/-- From ARMED to CLOSING (R100, R102, R103, R108 to R111, R729): START arms a context for the first slot at or after now plus its lead;
the agreement of a job of one device gives it T_start of that slot; the first-ranked context whose slice is free wakes; at T_run the step
starts, its context RUNNING, and each cluster of the plan runs from its entry with the step number in s1 and an empty loop stack; a
DRAINING context of a job of one device closes once nothing of it is in the device, and its arrays' current control leaves GAP (R397);
past the step limit a context freezes with SOURCE STEP.
The model's choices here: log entries 62, 80 and 105. -/
def Obligations.StepsBeginAndDrain : Prop :=
  ∀ (d : Dev) (x : Nat), x < 8 → d.tablesWf = true →
    let c := d.ctx x
    let p := c.plan
    (planDevices p ≤ 1 → d.arm x = d.setCtx x { c with
      state := .armed, nReady := slotFrom (planT0 p) (planPeriod p) (d.time.toNat + planLead p), agreed := false, slice := false }) ∧
    (c.state = .armed → c.agreed = false → planDevices p ≤ 1 →
      Becomes (.startAgreementComplete x) d (d.setCtx x { c with agreed := true, tStart := planT0 p + c.nReady * planPeriod p })) ∧
    (d.ranked x = true → d.sliceFree x = true → d.timeOk x = true → c.tStart ≤ d.time.toNat + planWakeLead p →
      (∀ y ∈ allCtxs, y ≠ x → d.ranked y = true → d.samePart x y = true → d.ranksBefore y x = false) →
      Becomes (.contextWake x) d ((d.setCtx x { c with
        state := .waking, slice := true, tWake := d.time.toNat, tRun := max c.tStart (d.time.toNat + planWakeLead p),
        woken := [] }).assignUnits x)) ∧
    (c.state = .waking → c.tRun ≤ d.time.toNat →
      ∃ e, Becomes (.stepStart x) d ((planClusters p).foldl (Dev.startCluster x) e) ∧ (e.ctx x).state = .running ∧
        (e.ctx x).step = c.step ∧ (e.ctx x).late = (if c.tStart < c.tRun then satAdd 24 c.late 1 else c.late)) ∧
    (∀ q : ClusterEntry, keysRise ((d.seqr q.cl x).s.map Prod.fst) = true → ((Dev.startCluster x d q).seqr q.cl x).pc = q.entry ∧
      ((Dev.startCluster x d q).seqr q.cl x).sr 1 = c.step ∧ ((Dev.startCluster x d q).seqr q.cl x).loops = [] ∧
      ((Dev.startCluster x d q).clu q.cl).seq = .running ∧ ((Dev.startCluster x d q).clu q.cl).tiles = []) ∧
    (c.state = .draining → c.jobDrained = false → d.drained x = true → planDevices c.plan ≤ 1 →
      Becomes (.drainComplete x) d ((d.setCtx x { c with state := .closing, tClose := d.time.toNat }).leaveCurrents x)) ∧
    (c.state = .draining → c.jobDrained = false → d.drained x = false → Becomes (.drainComplete x) d d) ∧
    (c.state = .running → c.tStart + planLimit c.plan * 256 < d.time.toNat →
      Becomes (.stepWatchdog x) d (d.freeze x 8 0 0 0 0 0))

/-- The boundary (R101, R105, R720): the actions that can be performed are, in order; when all are, the step number rises by one, the
objects with REINIT take their initial count, and the context is DONE after its last step, STOPPED at its stop step, and ARMED
otherwise. A record that finds no room in its WAIT is discarded and the gap marked.
The model's choices here: log entry 84. -/
def Obligations.BoundariesComplete : Prop :=
  ∀ (d : Dev) (x : Nat), x < 8 → d.tablesWf = true → (d.ctx x).state = .closing →
    let r := ((d.boundaryHead x).boundarySwaps x).boundaryJournal x
    (r.1 = true → Becomes (.boundaryComplete x) d (r.2.boundaryEnd x)) ∧
    (r.1 = false → Becomes (.boundaryComplete x) d r.2) ∧
    (let c := d.ctx x
     let last := planCount c.plan ≠ 0 ∧ c.step.toNat = (planFirst c.plan + planCount c.plan - 1) % 2 ^ 64
     planDevices c.plan ≤ 1 → mapFind d.snaps x = none →
      ((d.boundaryEnd x).ctx x).step = c.step + 1 ∧
      (last → ((d.boundaryEnd x).ctx x).state = .done) ∧
      (¬ last → d.reg (Reg.BUR_PLAN_STOP x) = c.step → ((d.boundaryEnd x).ctx x).state = .stopped) ∧
      (¬ last → d.reg (Reg.BUR_PLAN_STOP x) ≠ c.step → ((d.boundaryEnd x).ctx x).state = .armed) ∧
      ∀ i, (d.obj i).owned = true → (d.obj i).ctx = x → (d.obj i).reinit = true →
        ((d.boundaryEnd x).obj i).count = BitVec.ofNat 32 (d.obj i).init ∧ ((d.boundaryEnd x).obj i).ovf = false ∧
        ((d.boundaryEnd x).obj i).fired = false) ∧
    ((d.ctx x).bdone = 2 → planJournal (d.ctx x).plan = true → (d.ctx x).jSkip = false → d.ringRoom x = false → d.waitOver x = true →
      Becomes (.journalWaitTimeout x) d
        ((d.addFld (Reg.FPU_CTX_JCFG x) 32 32 1).setCtx x { d.ctx x with gap := true, jSkip := true }))

/-- Clock gating, wake entries, group PLLs, background windows and code fetch (R134 to R144, R209, R762, R854): a stalled cluster with
nothing to do is gated; a wake entry whose time has come stops the PLL of a group all of whose clusters are stalled, and otherwise counts;
a start entry starts a stopped PLL; a locking PLL locks; an instance's window is open exactly in the first LENGTH of its PERIOD from PHASE
in Trestle time, and its opening and closing change the window alone; an empty fetch buffer of a running sequencer whose PLL is locked
takes the bundle at PC.
The model's choices here: log entries 1, 13 and 82. -/
def Obligations.GatingAndWakes : Prop :=
  ∀ (d : Dev) (x i g : Nat),
    (∀ c, c < 128 → (d.clu c).stalled = true → d.mxEmpty c = true → (d.clu c).cur = .off → (d.clu c).vxNow = none →
      d.queued c 1 = 0 → d.queued c 2 = 0 → Becomes (.clusterGate c) d (d.modClu c fun k => { k with gated := true })) ∧
    (∀ e, (planWakes (d.ctx x).plan)[i]? = some e → (d.ctx x).hasWoken = true → (d.ctx x).woken.contains i = false →
      ((d.ctx x).tRun : Int) + e.at_ ≤ (d.time.toNat : Int) →
      let d1 := d.setCtx x { d.ctx x with woken := (d.ctx x).woken ++ [i] }
      (e.action = 1 →
        ((∀ c ∈ upFrom (8 * e.group) 8, (d.clu c).stalled = true ∨ (d.clu c).seq = .idle) →
          ((∀ c ∈ upFrom (8 * e.group) 8, (d.clu c).cur = .off) → Becomes (.wakeStop x i) d (d1.setPll e.group .stopped)) ∧
          ((∃ c ∈ upFrom (8 * e.group) 8, (d.clu c).cur ≠ .off) → Becomes (.wakeStop x i) d d)) ∧
        ((∃ c ∈ upFrom (8 * e.group) 8, (d.clu c).stalled = false ∧ (d.clu c).seq ≠ .idle) →
          Becomes (.wakeStop x i) d (d1.addFld Reg.PWR_WAKE 0 32 1))) ∧
      (e.action = 2 → d.pll e.group = .stopped → Becomes (.wakeStart x i) d (d1.setPll e.group .locking))) ∧
    (d.pll g = .locking → Becomes (.groupPllLocked g) d (d.setPll g .locked)) ∧
    (d.pll g ≠ .locking → Becomes (.groupPllLocked g) d d) ∧
    (∀ (r n : Nat), n < instances r →
      let w := d.bgWindow r n
      (w.1 ≠ 0 → w.2.2 < w.1 → (d.inWin r n = true ↔ (d.time.toNat + (w.1 - w.2.2)) % w.1 < w.2.1)) ∧
      (d.inWin r n = true → Becomes (.backgroundWindowOpen r n) d
        { d with windows := mapSet (fun _ => false) d.windows (r * 16 + n) true }) ∧
      (d.inWin r n = false → Becomes (.backgroundWindowClose r n) d
        { d with windows := mapSet (fun _ => false) d.windows (r * 16 + n) false })) ∧
    ∀ (c : Nat) (ext : Extent),
      let k := d.clu c
      let x := k.ctx
      let r := d.seqr c x
      let a := spadAddr c (0x700000 + ext.base + r.pc)
      k.fetch = [] → k.seq = .running ∨ k.seq = .waiting → (d.ctx x).state = .running → d.clocked c = true → r.pc < d.imageLen x c → d.extent x c = some ext →
        (d.poisoned a 16 = false → Becomes (.codeFetch c .clean) d
          ((d.modClu c fun k => { k with fetch := k.fetch ++ [r.pc] }).addFld (Reg.SEQ_FETCH_BYTES c) 0 64 16)) ∧
        (d.poisoned a 16 = true → Becomes (.codeFetch c .clean) d (d.freeze x 0xB (c / 8) 0 0 0 0))

/-- Freezing a context (R100, R104, R746 to R749, R757): an active context, or one that became STOPPED or DONE in this hub cycle, becomes
FROZEN in HOLD for its hold time, none of its descriptors, updates or chunks stays in an engine or a queue, no other context changes,
and where no output of it is open its fault record holds the cause, the step, the time and the detail; a further cause sets MULTI, and
takes the head of the record where it arises in the hub cycle of the freeze and goes first by SOURCE and unit; any other context is left
as it is.
The model's choices here: log entry 36. -/
def Obligations.FreezeRecordsTheCause : Prop :=
  ∀ (d : Dev) (x source code sub tr unit detail : Nat), x < 8 → d.tablesWf = true →
    let c := d.ctx x
    let e := d.freeze x source code sub tr unit detail
    (d.freezable x = true →
      (e.ctx x) = { c with state := .frozen, phase := 1, holdEnd := d.time.toNat + planHold c.plan * 1600 } ∧
      (∀ y, y ≠ x → e.ctx y = d.ctx y) ∧ (∀ q ∈ e.descs, q.ctx ≠ x) ∧ (∀ q ∈ e.syncQ, q.ctx ≠ x) ∧
      (∀ o ∈ e.colls, o.desc.ctx ≠ x) ∧ (∀ j ∈ e.jobs, j.desc.ctx ≠ x) ∧
      (d.openOuts x = [] →
        e.reg (Reg.CTX_FR x 0) = freezeSummary source code sub tr unit ∧ e.reg (Reg.CTX_FR x 1) = c.step ∧
        e.reg (Reg.CTX_FR x 2) = d.time ∧ e.reg (Reg.CTX_FR x 3) = BitVec.ofNat 64 detail)) ∧
    (d.freezable x = true ↔ c.state.active = true ∨ ((c.state = .stopped ∨ c.state = .done) ∧ c.ended = some d.time.toNat)) ∧
    (c.state = .frozen →
      (d.causeFirst x source unit = false → e = d.setBit (Reg.CTX_FR x 0) 27 true) ∧
      (d.causeFirst x source unit = true →
        e = (d.fillRecord x (freezeSummary source code sub tr unit) detail).setBit (Reg.CTX_FR x 0) 27 true) ∧
      (d.causeFirst x source unit = true ↔ c.phase = 1 ∧ d.reg (Reg.CTX_FR x 2) = d.time ∧
        (source < d.fld (Reg.CTX_FR x 0) 0 8 ∨ (source = d.fld (Reg.CTX_FR x 0) 0 8 ∧ unit < d.fld (Reg.CTX_FR x 0) 32 16)))) ∧
    (d.freezable x = false → c.state ≠ .frozen → e = d)

/-- KILL and teardown (R752, R755, R757): KILL freezes an active context with SOURCE KILL; TEARDOWN, or the end of the hold time, ends
HOLD; QUIESCE ends when every tracker but those of a snapshot is free or TIMEOUT; RELEASE gives back what the context holds; after CLEAR
it is UNLOADED. A write out of place is discarded and logged.
The model's choices here: log entries 1 and 115. -/
def Obligations.TeardownPhases : Prop :=
  ∀ (d : Dev) (src : Master) (x : Nat) (w : Word), x < 8 →
    let c := d.ctx x
    let r := Reg.CTX_CTX_CTRL x
    (d.refusal src r true = none →
      (bitOf w 0 = true → bitOf w 1 = false →
        (d.freezable x = true → Becomes (.kill src x w) d (d.freeze x 9 0 0 0 0 0)) ∧
        (d.freezable x = false → Becomes (.kill src x w) d (d.logDiscard r))) ∧
      (bitOf w 0 = false → bitOf w 1 = true →
        (c.state = .frozen → c.phase = 1 → Becomes (.teardown src x w) d (d.setCtx x { c with phase := 2 })) ∧
        (c.state ≠ .frozen → Becomes (.teardown src x w) d (d.logDiscard r)))) ∧
    (c.state = .frozen → c.phase = 1 → c.holdEnd ≤ d.time.toNat → Becomes (.holdExpire x) d (d.setCtx x { c with phase := 2 })) ∧
    (c.state = .frozen → c.phase = 2 → mapFind d.snaps x = none →
      (∀ k t, (k, t) ∈ d.trks → t.ctx = x → t.kind = 0 ∨ t.src = 12 ∨ t.state = 4) →
      Becomes (.quiesceDone x) d (d.setCtx x { c with phase := 3 })) ∧
    (c.state = .frozen → c.phase = 3 → Becomes (.releaseDone x) d ((d.release x).modCtx x fun c => { c with phase := 4 })) ∧
    (c.state = .frozen → c.phase = 4 →
      ∃ e : Dev, Becomes (.clearDone x) d (e.toUnloaded x) ∧ (e.ctx x).state = .frozen ∧
        ∀ f : Dev, f.tablesWf = true → ((f.toUnloaded x).ctx x).state = .unloaded ∧ ((f.toUnloaded x).ctx x).plan = [] ∧
          ((f.toUnloaded x).ctx x).step = (f.ctx x).step)


/-! ### Register accesses and the error log -/

/-- A write of one whole register (R20, R22, R896): refused accesses are logged with their code and change nothing else; one that
passes follows its register's rule. A narrow write is discarded and logged. A plain write changes each bit by its access type and no
other register. A host write that BUR_ADMIT does not allow is refused (R851). A read of AON_POWER hands PEAK over and clears it; the
registers of a cluster's sequencer for the context that SEQ_CFG names read and write while that context is LOADED, STOPPED, DONE or
FROZEN (R222); a write of SEQ_SPM_LOST clears the bits it sets (R511), and a bit that a lost word sets in the same cycle reads 1 (R23).
A read returns the addressed bytes of a whole read (R21). No access of the host is performed while domain 24 is in reset (R3).
The model's choices here: log entries 31, 104 and 107. -/
def Obligations.RegisterAccesses : Prop :=
  (∀ (d : Dev) (src : Master) (off : Nat) (data : Bytes), off % 8 = 0 → off < 0x10000000 → data.length = 8 →
    let w := BitVec.ofNat 64 (leNat data)
    (src = .host → d.domOn 24 = false → Becomes (.csrWrite src off data) d d) ∧
    (∀ c, d.refusal src off true = some c → (src = .host → d.domOn 24 = true) →
      Becomes (.csrWrite src off data) d (d.log 1 c (logBlock off) none 0 off)) ∧
    (d.refusal src off true = none → Becomes (.csrWrite src off data) d (d.ruleWrite src off w)) ∧
    (0 < off → d.refusal src (off - 8) true = none →
      Becomes (.csrWrite src (off - 8) (data.take 4)) d (d.log 1 1 (logBlock (off - 8)) none 0 (off - 8)))) ∧
  (∀ (d : Dev) (off : Nat), regExists off = true → off < 0x1000000 → off / 0x100000 ≠ 3 → d.bit Reg.BUR_ADMIT (off / 0x100000) = false →
    d.domOn 24 = true → d.refusal .host off true = some 4) ∧
  (∀ (d : Dev) (src : Master) (off : Nat) (wr : Bool), regExists off = false ∨ (0x10000000 ≤ off ∧ src ≠ .bureau) →
    (src = .host → d.domOn 24 = true) → d.refusal src off wr = some 5) ∧
  (∀ (d : Dev) (off : Nat) (w : Word) (r : RegRow), d.tablesWf = true → regAt off = some r →
    (∀ o, o ≠ off → (d.plainWrite off w).reg o = d.reg o) ∧
    ∀ i, i < 64 →
      (r.rw.testBit i = true → r.w1c.testBit i = false → r.w1s.testBit i = false →
        bitOf ((d.plainWrite off w).reg off) i = bitOf w i) ∧
      (r.rw.testBit i = false → r.w1c.testBit i = true → r.w1s.testBit i = false →
        bitOf ((d.plainWrite off w).reg off) i = (bitOf (d.reg off) i && !bitOf w i)) ∧
      (r.rw.testBit i = false → r.w1c.testBit i = false → r.w1s.testBit i = true →
        bitOf ((d.plainWrite off w).reg off) i = (bitOf (d.reg off) i || bitOf w i)) ∧
      (r.rw.testBit i = false → r.w1c.testBit i = false → r.w1s.testBit i = false →
        bitOf ((d.plainWrite off w).reg off) i = bitOf (d.reg off) i)) ∧
  ∀ (d : Dev) (src : Master) (c k : Nat) (w : Word), c < 128 →
    (∀ r lo n : Nat, r % 8 = 0 → r < 0x1000000 → 0 < n → lo + n ≤ 8 →
      (d.refusal src r false = none →
        Becomes (.aonPowerRead ⟨src, r + lo, n⟩) d ((if r = Reg.AON_POWER then d.setFld Reg.AON_POWER 16 16 0 else d).emit
          (.data src (((leBytes 8 (d.readReg r).toNat).drop lo).take n)))) ∧
      (src = .host → d.domOn 24 = false → Becomes (.aonPowerRead ⟨src, r + lo, n⟩) d d) ∧
      ∀ code, d.refusal src r false = some code → (src = .host → d.domOn 24 = true) →
        Becomes (.aonPowerRead ⟨src, r + lo, n⟩) d ((d.log 1 code (logBlock r) none 0 r).emit (.data src (List.replicate n 0)))) ∧
    (let e := d.wakeCluster c
     let x := d.fld (Reg.SEQ_CFG c) 0 3
     let r := e.seqr c x
     let base := 0x1000000 + c * 0x20000
     (d.ctx x).state = .loaded ∨ (d.ctx x).state = .stopped ∨ (d.ctx x).state = .done ∨ (d.ctx x).state = .frozen →
      (k < 32 →
        (d.refusal src (base + 0x100 + 8 * k) true = none →
          Becomes (.seqRegAccess src (base + 0x100 + 8 * k) (some w)) d (e.setSeqr c x (r.setS k w))) ∧
        (d.refusal src (base + 0x100 + 8 * k) false = none →
          Becomes (.seqRegAccess src (base + 0x100 + 8 * k) none) d (e.emit (.data src (leBytes 8 (r.sr k).toNat))))) ∧
      (k < 16 → d.refusal src (base + 0x200 + 8 * k) true = none →
        Becomes (.seqRegAccess src (base + 0x200 + 8 * k) (some w)) d (e.setSeqr c x (r.setA k (w.setWidth 48))))) ∧
    (d.refusal src (Reg.SEQ_SPM_LOST c) true = none →
      Becomes (.spmLostClear src ⟨c, []⟩ w) d (d.plainWrite (Reg.SEQ_SPM_LOST c) w) ∧
      ∀ m n off : Nat, spmLoses m n off = true → off < 0x800000 → off % 8 = 0 → d.domOn (c / 8) = true →
        let e := (d.plainWrite (Reg.SEQ_SPM_LOST c) w).spmLoss c m off
        Becomes (.spmLostClear src ⟨c, [(m, off, n)]⟩ w) d e ∧ (d.tablesWf = true → e.bit (Reg.SEQ_SPM_LOST c) m = true))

- - - - - - -

**Instructions for the task**
Set down again, word for word, the stretch of records from the line with "i || bitOf w i)) ∧" to the line with "(d.refusal src r false = none →", both of those lines included.

**Response**
        bitOf ((d.plainWrite off w).reg off) i = (bitOf (d.reg off) i || bitOf w i)) ∧
      (r.rw.testBit i = false → r.w1c.testBit i = false → r.w1s.testBit i = false →
        bitOf ((d.plainWrite off w).reg off) i = bitOf (d.reg off) i)) ∧
  ∀ (d : Dev) (src : Master) (c k : Nat) (w : Word), c < 128 →
    (∀ r lo n : Nat, r % 8 = 0 → r < 0x1000000 → 0 < n → lo + n ≤ 8 →
      (d.refusal src r false = none →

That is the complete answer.